English actress (born 1976)

Rebecca Cordingly (born 25 October 1976), known professionally as Beth Cordingly,' is an English actress, known for her appearances in series The Bill, Dead Set, The Burning Girls and Emmerdale.

==Early and personal life==
Cordingly was born on 25 October 1976 in Brighton and attended Brighton and Hove High School. She is the daughter of writer and historian David Cordingly.

Cordingly went to the University of Birmingham where she studied English and Drama. She went on to train as an actress at the Webber Douglas Academy of Dramatic Art in London.

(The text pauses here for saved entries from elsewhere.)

/-- `ErrorCodeIsTheFirstCause`, `CommandsKeepOperandsAndControl`, `CommandsWriteOnlyTheirRegisters`: every command
answers a next state, and COUNTER_LO is written by none. -/
theorem witness_exec (i : Instr) : (∃ t, exec i State.reset = .next t) ∧ 0x020 ∉ writtenOffsets i := by
  cases i <;> exact ⟨⟨_, rfl⟩, by decide⟩

/-- `Sha1ScheduleRecurrence`, `Sha1PaddingIsLeast`, `HmacLengthsAndLongKeys`, `CounterBytesAreBigEndian`,
`TotpCounterIsFloorAndFits`, `PackedWordsGiveTheBytesBack`: lengths and numbers at the ends of their ranges. -/
theorem witness_hash_operands :
    (List.replicate 64 (0xFF : Byte)).length = 64
      ∧ (∀ n ∈ [0, 55, 56, 63, 64], 8 * (List.replicate n (0 : Byte)).length < 2 ^ 64)
      ∧ 64 < (List.replicate 65 (0 : Byte)).length ∧ (0 : Nat) < 2 ^ 64 ∧ 2 ^ 64 - 1 < 2 ^ 64
      ∧ (0 < 1 ∧ (1 : Nat) < 2 ^ 32) ∧ (List.replicate 20 (0xFF : Byte)).length = 20 := by decide

/-- `ReadsHaveNoSideEffects`: two reads of one offset, while Idle and while Busy for two more steps. -/
theorem witness_reads (off size : Nat) :
    let actions : List HostAction := [.read (busAt off) size, .read (busAt off) size]
    (idleWith actions).pending = .read (Config.otpeBase + off) size :: .read (Config.otpeBase + off) size :: []
      ∧ (idleWith actions).arch.fsm = .idle ∧ (inFlight 2 2 actions).pending = actions
      ∧ 2 ≤ (inFlight 2 2 actions).latency := ⟨rfl, rfl, rfl, Nat.le_refl 2⟩

/-- `UnsupportedAccessGetsBusError`: a misaligned access at the window's end, and a narrow one. -/
theorem witness_unsupported :
    (4095 < 4096 ∧ 4095 % 4 ≠ 0) ∧ (0 < 4096 ∧ (2 : Nat) ≠ 4)
      ∧ (idleWith [.write (busAt 4095) 4 7]).pending = .write (Config.otpeBase + 4095) 4 7 :: []
      ∧ (idleWith [.read (busAt 0) 2]).pending = .read (Config.otpeBase + 0) 2 :: []
      ∧ (idleWith [.read (busAt 0) 2]).hostTurn :=
  ⟨by decide, by decide, rfl, rfl, .inl rfl⟩

/-- `WritesWhileBusyAreDropped`, `ReservedAndReadOnlyIgnoreWrites`: Busy, with a read or a write next, at CTRL, at STATUS, at an
operand, at a read-only register and at the last reserved offset. -/
theorem witness_busy_access :
    (∀ off ∈ [0x008, 0x00C, 0x020, 0x100, 0xFFC], off < 4096 ∧ off % 4 = 0)
      ∧ reservedOffset 0x038 ∧ reservedOffset 0xFFC ∧ 0x100 ∈ readOnlyOffsets
      ∧ ∀ off v, (inFlight 2 1 [.read (busAt off) 4]).arch.BUSY = true
          ∧ (inFlight 2 1 [.read (busAt off) 4]).latency ≠ 0
          ∧ (inFlight 2 1 [.write (busAt off) 4 v]).arch.BUSY = true
          ∧ (inFlight 2 1 [.write (busAt off) 4 v]).latency ≠ 0 ∧ (inFlight 2 1 [.write (busAt off) 4 v]).hostTurn
          ∧ (inFlight 2 1 [.read (busAt off) 4]).pending = .read (Config.otpeBase + off) 4 :: []
          ∧ (inFlight 2 1 [.write (busAt off) 4 v]).pending = .write (Config.otpeBase + off) 4 v :: [] :=
  ⟨by decide, .inl rfl, by simp [reservedOffset], by decide,
    fun _ _ => ⟨rfl, Nat.one_ne_zero, rfl, Nat.one_ne_zero, .inr Nat.one_ne_zero, rfl, rfl⟩⟩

In 2009, she was living on a houseboat in east London. Since 2021, she has been in a relationship with fellow actor Ian Kelsey.

==Career==
Cordingly made her first major television appearance in the soap opera, Family Affairs as troubled teenager Sara Warrington; a lapdancer who blew most of her wages on cocaine. She left the soap after a year to play the lead in Noël Coward's Semi-Monde at the Lyric Theatre, West End. The play was directed by Philip Prowse and produced by Thelma Holt. She then played Rose, a cabinet secretary reporting to Derek Jacobi's Major Merton, in Two Men went to War, a film starring Kenneth Cranham and Leo Bill.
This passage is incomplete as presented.